Adding a few reviewers who have worked on this, Russell Gallop has worked on something directly related.

russell.gallop added a subscriber: mehdi_amini.EditedSep 1 2022, 7:13 AM

Hi @mbs-modular ,

This looks interesting. Does this help with the case @mehdi_amini outlined here: https://reviews.llvm.org/D118550/new/#3323665 ? It would be great to be able to get the TimeProfile to trace anything multi-threaded in LLVM (anything using Thread Pool), rather than having to hook it into each use.

Regarding the patch, it looks like there are a number of non-functional changes here (e.g. move and rename Entry class, making Detail optional for TimeTraceScope, some style and formatting and a few others). Would it be possible to split those out to to a separate NFC patch so there is a patch focussed on the new functionality? I'm also trying to think whether the change to high_resolution_clock might have side-effects so could be a separate patch. I feel like it's the kind of thing that might trip up on one platform or another.

Could not find unit tests, please let me know if I missed them.

I'm not aware of any unit tests (though they sound like a good idea :-) ). There are some lit tests in clang/test/Driver and lld/test.
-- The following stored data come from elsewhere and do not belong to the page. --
-- ==== Sys2Proof/Machine/Operation.lean ====
section
/-!
DEFINITION. The interface operations of the block, spec/10_state.md R31: what the environment can do to it.
-/
namespace Sys2Proof.Machine

/-- The longest ROM that fits: 0x1000 - 0x200 bytes (R7, R120). -/
def maxRomSize : Nat := 3584

/-- An interface operation with its inputs (R31). The output `sound_on` is no operation: see
`Sys2Proof.Machine.State.soundOn`. -/
inductive Op where
  /-- OP_CREATE(rom): the block's only reset (R120). -/
  | create (rom : List Byte)
  /-- OP_CYCLE(rnd): fetch, decode and execute one instruction (R61). -/
  | cycle (rnd : Byte)
  /-- OP_TICK: both timers down by one, floor zero (R112). -/
  | tick
  /-- OP_PRESS(k) (R115). -/
  | press (k : Nat)
  /-- OP_RELEASE(k) (R115). -/
  | release (k : Nat)
  /-- OP_READ_DISPLAY (R116). -/
  | readDisplay
  /-- OP_CLEAR_DIRTY (R116). -/
  | clearDirty
deriving DecidableEq, Repr

end Sys2Proof.Machine
end

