-- ==== Sys2Proof/Machine/Display.lean ====
section
/-!
DEFINITION. Display instructions: 00E0 and Dxyn (spec/40_display.md).
-/
namespace Sys2Proof.Machine

/-- CLS (R64): every pixel 0, `dirty` 1. -/
def execCls (s : State) : Result :=
  .next ((s.setFB Framebuffer.clear).setDirty true).advance

/-- The screen after the `n`-row sprite at I is drawn at (V[x], V[y]), and whether a set pixel met a sprite bit. The
coordinates and the rows are those before the instruction (R65, D8). -/
def drawn (x y : Reg) (n : Fin 16) (s : State) : Drawing :=
  drawRows (s.spriteRows n.val) (s.reg x).toNat (s.reg y).toNat (s.FB, false)

/-- DRW Vx, Vy, n (R65): reads I .. I + n - 1, draws, VF the collision, `dirty` 1 always. -/
def execDrw (x y : Reg) (n : Fin 16) (s : State) : Result :=
  guarded (firstFault readCheck (s.dataAddr 0) n.val) s
    (((s.setFB (drawn x y n s).1).setFlag (drawn x y n s).2).setDirty true).advance

end Sys2Proof.Machine
end

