-- ==== Sys2Proof/Machine/IndexMemory.lean ====
section
/-!
DEFINITION. Index register and memory transfer: Annn, Fx1E, Fx29, Fx33, Fx55, Fx65 (spec/43_index_memory.md). The
accesses are checked before anything is written (spec/20_memory.md R41, R44, R45).
-/
namespace Sys2Proof.Machine

/-- LD I, nnn (R90). -/
def execLdI (nnn : Addr) (s : State) : Result := .next (s.setI (addrWord nnn)).advance

/-- ADD I, Vx (R91): modulo 65536, VF unchanged. -/
def execAddI (x : Reg) (s : State) : Result := .next (s.setI (s.I + byteWord (s.reg x))).advance

/-- LD F, Vx (R92). -/
def execLdF (x : Reg) (s : State) : Result := .next (s.setI (glyphAddr (s.reg x))).advance

/-- The bytes `bs` stored at I, I + 1, ...: the shape of Fx33 and Fx55, I unchanged. -/
def storeAtI (bs : List Byte) (s : State) : Result :=
  guarded (firstFault writeCheck (s.dataAddr 0) bs.length) s
    (s.setM (s.M.writeBytes (s.dataAddr 0) bs)).advance

/-- LD B, Vx (R93): hundreds, tens, ones. -/
def execLdB (x : Reg) (s : State) : Result := storeAtI (bcdDigits (s.reg x)) s

/-- LD [I], Vx (R94): V[0] .. V[x]. -/
def execStoreRegs (x : Reg) (s : State) : Result := storeAtI (s.regBlock x) s

/-- LD Vx, [I] (R95): V[0] .. V[x] from I .. I + x. -/
def execLoadRegs (x : Reg) (s : State) : Result :=
  guarded (firstFault readCheck (s.dataAddr 0) (x.val + 1)) s (s.setRegs (s.loadedRegs x)).advance

end Sys2Proof.Machine
end

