-- ==== Sys2Proof/Machine/KeypadTimers.lean ====
section
/-!
DEFINITION. Keypad and timer instructions: Ex9E, ExA1, Fx07, Fx0A, Fx15, Fx18 (spec/44_keypad_timers.md).
-/
namespace Sys2Proof.Machine

/-- A skip on the state of the key that V[x] names: skip when `K[k] = want`; KEY_RANGE(V[x]) above 15 (R96, R97). -/
def skipOnKey (want : Bool) (x : Reg) (s : State) : Result :=
  match keyOperand (s.reg x) with
  | some k => .next (s.skipIf (s.K[k] == want))
  | none => raise .keyRange (byteWord (s.reg x)) s

/-- SKP Vx (R96). -/
def execSkp (x : Reg) (s : State) : Result := skipOnKey true x s

/-- SKNP Vx (R97). -/
def execSknp (x : Reg) (s : State) : Result := skipOnKey false x s

/-- LD Vx, DT (R98). -/
def execLdVxDT (x : Reg) (s : State) : Result := .next (s.setV x s.DT).advance

/-- LD Vx, K (R99): with no key pressed nothing changes, pc included; else the chosen key, a level test. -/
def execLdVxK (x : Reg) (s : State) : Result :=
  match chooseKey s.pressedKeys with
  | some k => .next (s.setV x (keyByte k)).advance
  | none => .next s

/-- LD DT, Vx (R100). -/
def execLdDTVx (x : Reg) (s : State) : Result := .next (s.setDT (s.reg x)).advance

/-- LD ST, Vx (R101). -/
def execLdSTVx (x : Reg) (s : State) : Result := .next (s.setST (s.reg x)).advance

end Sys2Proof.Machine
end

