-- ==== Sys2Proof/Laws/Memory.lean ====
section
/-!
SUPPORT. The laws of memory: a read after a write, the canonical form kept by every operation, blocks of bytes, and that
canonical memories that read alike are alike.
-/
namespace Sys2Proof.Machine

variable (m : Memory) (a a' : Nat) (b : Byte)

@[simp] theorem Memory.read_nil : Memory.read [] a = resetByte a := rfl

/-- Nothing is listed at an address the listed ones are all above, so it reads as unlisted. -/
theorem Memory.read_of_below (h : ∀ c ∈ m, a < c.1) : m.read a = resetByte a := by
  induction m with
  | nil => rfl
  | cons c m ih =>
    have hc : a < c.1 := h c (by simp)
    simp only [Memory.read, show ¬ a = c.1 by omega, if_false]
    exact ih fun d hd => h d (by simp [hd])

theorem Memory.wf_cons (m : Memory) (c : Host.Cell) :
    Memory.wf (c :: m) = true ↔ c.2 ≠ resetByte c.1 ∧ (∀ d ∈ m, c.1 < d.1) ∧ m.wf = true := by
  simp [Memory.wf, and_assoc]

/-! ### `put` -/

theorem Memory.read_put (h : ∀ c ∈ m, a < c.1) :
    (Memory.put a b m).read a' = if a' = a then b else m.read a' := by
  unfold Memory.put
  split
  · rename_i hb
    split
    · rename_i e; subst e; rw [m.read_of_below _ h, hb]
    · rfl
  · rfl

theorem Memory.put_wf (hm : m.wf = true) (h : ∀ c ∈ m, a < c.1) : (Memory.put a b m).wf = true := by
  unfold Memory.put
  split
  · exact hm
  · rename_i hb; exact (Memory.wf_cons m (a, b)).2 ⟨hb, h, hm⟩

theorem Memory.mem_put (c : Host.Cell) (h : c ∈ Memory.put a b m) : c = (a, b) ∨ c ∈ m := by
  unfold Memory.put at h
  split at h
  · exact .inr h
  · simpa using h

/-! ### `write` -/

/-- What a write lists was listed before or is the byte written. -/
theorem Memory.mem_write (c : Host.Cell) (h : c ∈ m.write a b) : c = (a, b) ∨ c ∈ m := by
  induction m with
  | nil => exact Memory.mem_put [] a b c h
  | cons d m ih =>
    simp only [Memory.write] at h
    split at h
    · exact Memory.mem_put _ a b c h
    · split at h
      · rcases Memory.mem_put _ a b c h with h | h
        · exact .inl h
        · exact .inr (by simp [h])
      · rcases List.mem_cons.1 h with h | h
        · exact .inr (by simp [h])
        · rcases ih h with h | h
          · exact .inl h
          · exact .inr (by simp [h])

/-- A write keeps the canonical form. -/
theorem Memory.write_wf (hm : m.wf = true) : (m.write a b).wf = true := by
  induction m with
  | nil => exact Memory.put_wf [] a b rfl (by simp)
  | cons d m ih =>
    obtain ⟨hd, hlt, hwf⟩ := (Memory.wf_cons m d).1 hm
    simp only [Memory.write]
    split
    · rename_i h
      refine Memory.put_wf _ a b hm fun c hc => ?_
      rcases List.mem_cons.1 hc with rfl | hc
      · exact h
      · exact lt_trans h (hlt c hc)
    · split
      · rename_i h; subst h; exact Memory.put_wf m _ b hwf hlt
      · refine (Memory.wf_cons _ d).2 ⟨hd, fun c hc => ?_, ih hwf⟩
        rcases Memory.mem_write m a b c hc with rfl | hc
        · dsimp only; omega
        · exact hlt c hc

/-- A read after a write: the byte written at its address, every other byte as before. -/
theorem Memory.read_write (hm : m.wf = true) : (m.write a b).read a' = if a' = a then b else m.read a' := by
  induction m with
  | nil => exact Memory.read_put [] a a' b (by simp)
  | cons d m ih =>
    obtain ⟨-, hlt, hwf⟩ := (Memory.wf_cons m d).1 hm
    simp only [Memory.write]
    split
    · rename_i h
      refine Memory.read_put _ a a' b fun c hc => ?_
      rcases List.mem_cons.1 hc with rfl | hc
      · exact h
      · exact lt_trans h (hlt c hc)
    · split
      · rename_i h
        subst h
        rw [Memory.read_put m d.1 a' b hlt]
        by_cases e : a' = d.1 <;> simp [Memory.read, e]
      · rename_i h1 h2
        simp only [Memory.read, ih hwf]
        by_cases e : a' = d.1
        · subst e; simp [Ne.symm h2]
        · simp [e]

/-! ### Blocks of bytes -/

theorem Memory.writeBytes_wf (bs : List Byte) (hm : m.wf = true) : (m.writeBytes a bs).wf = true := by
  induction bs generalizing a with
  | nil => exact hm
  | cons b bs ih => exact Memory.write_wf _ a b (ih (a + 1))

/-- Reading after a block is written: the block's own bytes, every other byte as before. -/
theorem Memory.read_writeBytes (bs : List Byte) (hm : m.wf = true) :
    (m.writeBytes a bs).read a' =
      if h : a ≤ a' ∧ a' - a < bs.length then bs[a' - a] else m.read a' := by
  induction bs generalizing a with
  | nil => simp [Memory.writeBytes]
  | cons b bs ih =>
    rw [Memory.writeBytes, Memory.read_write _ a a' b (Memory.writeBytes_wf m (a + 1) bs hm), ih (a + 1)]
    by_cases e : a' = a
    · subst e; simp
    · by_cases h : a + 1 ≤ a' ∧ a' - (a + 1) < bs.length
      · have h' : a ≤ a' ∧ a' - a < (b :: bs).length := by simp only [List.length_cons]; omega
        have hi : a' - a = a' - (a + 1) + 1 := by omega
        simp only [e, if_false, dif_pos h, dif_pos h']
        simp [hi]
      · have h' : ¬(a ≤ a' ∧ a' - a < (b :: bs).length) := by simp only [List.length_cons]; omega
        rw [if_neg e, dif_neg h, dif_neg h']

theorem Memory.mem_writeBytes (bs : List Byte) (c : Host.Cell) (h : c ∈ m.writeBytes a bs) :
    (a ≤ c.1 ∧ c.1 < a + bs.length) ∨ c ∈ m := by
  induction bs generalizing a with
  | nil => exact .inr h
  | cons b bs ih =>
    rcases Memory.mem_write _ a b c h with rfl | h
    · left; simp
    · rcases ih (a + 1) h with h | h
      · left; simp only [List.length_cons]; omega
      · exact .inr h

@[simp] theorem Memory.readBytes_length (n : Nat) : (m.readBytes a n).length = n := by
  induction n generalizing a with
  | zero => rfl
  | succ n ih => simp [Memory.readBytes, ih]

theorem Memory.readBytes_getElem (n k : Nat) (h : k < (m.readBytes a n).length) :
    (m.readBytes a n)[k] = m.read (a + k) := by
  induction n generalizing a k with
  | zero => simp at h
  | succ n ih =>
    cases k with
    | zero => simp [Memory.readBytes]
    | succ k =>
      simp only [Memory.readBytes, List.getElem_cons_succ]
      rw [ih]
      congr 1
      omega

/-! ### Addresses of the program region -/

/-- A write inside the program region lists nothing outside it. -/
theorem Memory.writeBytes_region (bs : List Byte) (hm : m.InProgramRegion) (h : 0x200 ≤ a)
    (h' : a + bs.length ≤ 0x1000) : (m.writeBytes a bs).InProgramRegion := fun c hc => by
  rcases Memory.mem_writeBytes m a bs c hc with h | h
  · omega
  · exact hm c h

/-- Outside the program region memory reads as after reset. -/
theorem Memory.read_outside_region (hm : m.InProgramRegion) (h : ¬(0x200 ≤ a ∧ a ≤ 0xFFF)) :
    m.read a = resetByte a := by
  induction m with
  | nil => rfl
  | cons c m ih =>
    have hc := hm c (by simp)
    have e : ¬ a = c.1 := by rintro rfl; exact h hc
    simp only [Memory.read, e, if_false]
    exact ih fun d hd => hm d (by simp [hd])

/-- From 0x200 on an unlisted address reads as 0. -/
theorem resetByte_program (h : 0x200 ≤ a) : resetByte a = 0 := by
  simp [resetByte, show ¬ a < 0x200 by omega]

end Sys2Proof.Machine
end

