theorem flagByte_notBorrow : flagByte (notBorrow a b) = if a.toNat ≥ b.toNat then 1 else 0 := by
  simp only [flagByte, notBorrow, decide_eq_true_eq]

/-- A flag that is a bit of a byte is that binary digit of its value. -/
theorem flagByte_getLsbD_toNat (k : Nat) : (flagByte (a.getLsbD k)).toNat = a.toNat / 2 ^ k % 2 := by
  have hflag (f : Bool) : (flagByte f).toNat = f.toNat := by cases f <;> rfl
  exact (hflag _).trans (Nat.toNat_testBit _ _)

theorem flagByte_shiftedOutRight_toNat : (flagByte (shiftedOutRight a)).toNat = a.toNat % 2 := by
  rw [shiftedOutRight, flagByte_getLsbD_toNat, pow_zero, Nat.div_one]

theorem flagByte_shiftedOutLeft_toNat : (flagByte (shiftedOutLeft a)).toNat = a.toNat / 128 := by
  have hlt := a.isLt
  rw [shiftedOutLeft, flagByte_getLsbD_toNat]
  omega

end

/-- Settles O3: the sum, then the carry, in a state that keeps everything else. -/
theorem addWithCarry : Obligations.AddWithCarry := by
  refine ⟨hasPattern_xyf _ .addReg fun _ _ => rfl, fun x y s => ?_⟩
  exact ⟨_, rfl, s.setResultFlag_dest_toNat x _ _ _ (BitVec.toNat_add _ _),
    (s.setResultFlag_VF x _ _).trans (flagByte_carry _ _), setResultFlag_advance_frame x _ _ s⟩

/-- Settles O4: SUB and SUBN are one difference and one not-borrow, with the operands exchanged. -/
theorem subtractBothWays : Obligations.SubtractBothWays := by
  refine ⟨?_, ?_, fun x y s => ⟨?_, ?_⟩⟩
  · exact hasPattern_xyf _ .subReg fun _ _ => rfl
  · exact hasPattern_xyf _ .subnReg fun _ _ => rfl
  · exact ⟨_, rfl, s.setResultFlag_dest_toNat x _ _ _ (sub_toNat _ _),
      (s.setResultFlag_VF x _ _).trans (flagByte_notBorrow _ _), setResultFlag_advance_frame x _ _ s⟩
  · exact ⟨_, rfl, s.setResultFlag_dest_toNat x _ _ _ (sub_toNat _ _),
      (s.setResultFlag_VF x _ _).trans (flagByte_notBorrow _ _), setResultFlag_advance_frame x _ _ s⟩

/-- Settles O5: the result and the flag are functions of V[x] alone; `y` only selects the word. -/
theorem shiftsByOne : Obligations.ShiftsByOne := by
  refine ⟨?_, ?_, fun x y s => ⟨?_, ?_⟩⟩
  · exact hasPattern_xyf _ .shr fun _ _ => rfl
  · exact hasPattern_xyf _ .shl fun _ _ => rfl
  · exact ⟨_, rfl, s.setResultFlag_dest_toNat x _ _ _ (shiftRight_one_toNat _),
      s.setResultFlag_VF_toNat x _ _ _ (flagByte_shiftedOutRight_toNat _), setResultFlag_advance_frame x _ _ s⟩
  · exact ⟨_, rfl, s.setResultFlag_dest_toNat x _ _ _ (shiftLeft_one_toNat _),
      s.setResultFlag_VF_toNat x _ _ _ (flagByte_shiftedOutLeft_toNat _), setResultFlag_advance_frame x _ _ s⟩

/-- Settles O6: the rules of the five flag writers hold with VF as the first or as the second operand. -/
theorem flagWinsOverResult : Obligations.FlagWinsOverResult := by
  obtain ⟨-, add⟩ := addWithCarry
  obtain ⟨-, -, subtract⟩ := subtractBothWays
  obtain ⟨-, -, shift⟩ := shiftsByOne
  intro x y s
  obtain ⟨tadd, hadd, -, cadd, -⟩ := add VF y s
  obtain ⟨⟨tsub, hsub, -, csub, -⟩, tsubn, hsubn, -, csubn, -⟩ := subtract VF y s
  obtain ⟨⟨tshr, hshr, -, cshr, -⟩, tshl, hshl, -, cshl, -⟩ := shift VF y s
  refine ⟨⟨tadd, hadd, cadd⟩, ⟨tsub, hsub, csub⟩, ⟨tsubn, hsubn, csubn⟩, ⟨tshr, hshr, cshr⟩, ⟨tshl, hshl, cshl⟩,
    fun hx => ?_⟩
  obtain ⟨uadd, kadd, radd, -⟩ := add x VF s
  obtain ⟨⟨usub, ksub, rsub, -⟩, usubn, ksubn, rsubn, -⟩ := subtract x VF s
  exact ⟨⟨uadd, kadd, radd hx⟩, ⟨usub, ksub, rsub hx⟩, ⟨usubn, ksubn, rsubn hx⟩⟩

end Sys2Proof.Machine
end

section
/-!
SUPPORT. The index register and the memory transfers (spec/43_index_memory.md R90-R95): Annn, Fx1E and Fx29 write I;
Fx33 and Fx55 store a block of bytes at I; Fx65 loads a block of registers from I.
-/
namespace Sys2Proof.Machine

theorem hasPattern_xff (p : Word) (build : Reg → Instr)
    (h : ∀ x, encode (build x) = wordXKK (fieldH p) x (fieldKK p)) :
    HasPattern 0xF0FF p fun op => build (fieldX op) :=
  hasPattern_of_xff p _ fun op hh hk => (decodeEncodeInverse op _).2 ((h _).trans (wordXFF_of_fields hh hk))

/-! ### Writing I (R90-R92) -/

theorem setI_advance_frame (w : Word) (s : State) :
    (s.setI w).advance.pc = s.pc + 2 ∧ OnlyIndexAndPc s (s.setI w).advance :=
  ⟨rfl, rfl, fun _ => rfl⟩

theorem add_byteWord_toNat (w : Word) (b : Byte) : (w + byteWord b).toNat = (w.toNat + b.toNat) % 65536 := by
  rw [BitVec.toNat_add, byteWord, BitVec.toNat_setWidth_of_le (by decide)]

/-- The highest glyph address, 0x1B0 + 5 * 255, is far below 65536: the formula does not wrap. -/
theorem glyphAddr_toNat (digit : Byte) : (glyphAddr digit).toNat = Config.glyphBase.val + 5 * digit.toNat := by
  rw [glyphAddr, BitVec.toNat_ofNat, Nat.mod_eq_of_lt (by omega)]

/-- Settles O16: I is the one register written, and only the sum of Fx1E can wrap. -/
theorem indexRegister : Obligations.IndexRegister := by
  refine ⟨?_, ?_, ?_, fun x nnn s => ⟨?_, ?_, ?_⟩⟩
  · exact hasPattern_addr _ .ldI fun _ => rfl
  · exact hasPattern_xff _ .addI fun _ => rfl
  · exact hasPattern_xff _ .ldF fun _ => rfl
  · exact ⟨_, rfl, addrWord_toNat nnn, setI_advance_frame _ s⟩
  · exact ⟨_, rfl, add_byteWord_toNat s.I s.V[x], setI_advance_frame _ s⟩
  · exact ⟨_, rfl, glyphAddr_toNat s.V[x], setI_advance_frame _ s⟩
Likely unrelated but there is an outstanding bug on time-trace (https://github.com/llvm/llvm-project/issues/56554). Just noting it here in case anything here either fixes or desensitizes it.

Regards
Russ

Thanks @russell.gallop.

Does this help with the case @mehdi_amini outlined here: https://reviews.llvm.org/D118550/new/#3323665 ?

If I'm reading correctly that is lamenting the need for each thread to establish and tear down it's own context as a consequence of relying on the TLS profiling context. That's not a concern for us, and the TLS approach seems inevitable given the current push/pop API. A global lock-free ring for all events is probably a better approach, but that's a new impl entirely I think.

Our use case is pretty simple:

// thread A
auto entry = timeTraceProfilerBeginEntry("e")
enqueuWorkItem([entry = std::move(entry)]() {
    // thread B
    timeTraceProfilerEndEntry(std::move(entry));
    ... do the work ...
})

The entries for "e" now measure scheduling latency.

Would it be possible to split those out to to a separate NFC patch

Sure thing.

I'm also trying to think whether the change to high_resolution_clock might have side-effects

Likewise a bit troubled by that. I think we should pessimistically assume there's a memory barrier in the high res clock, so must make sure to never ask for now() from it if tracing is disabled. I think I need an extra if (TimeTraceProfilerInstance) test in timeTraceProfilerBeginEntry, and will check elsewhere.

there is an outstanding bug on time-trace (https://github.com/llvm/llvm-project/issues/56554).

Yes, appears unrelated. I'm avoiding any caller changes.

NFC (mostly!) changes in https://reviews.llvm.org/D133153, will bounce back here after that.

[support] Allow TimeProfiler tracing across threads

This change allows a TimeProfiler profiling entry to be created on one thread and finished on another. This
was triggered by a use case where we needed to trace the scheduling delay for work items ultimately handled by
independent worker threads. The clock is changed to std::chrono::high_resolution_clock, both for its
increased precision (our work items can be in the us range), but also for its cross-thread consistency (all
threads see the same clock).

As a pleasant side effect it is now possible to pay for the cost of constructing a profiling entry with a
possibly expensive detail string outside of the critical section we wish to trace. I think we could do better
with shifting the cost of constructing detail strings to the final trace writing phase, given the API already
supports providing detail strings via a callback. But I've not audited the code to check if detail closures
could have their lifetimes safely extended so dramatically.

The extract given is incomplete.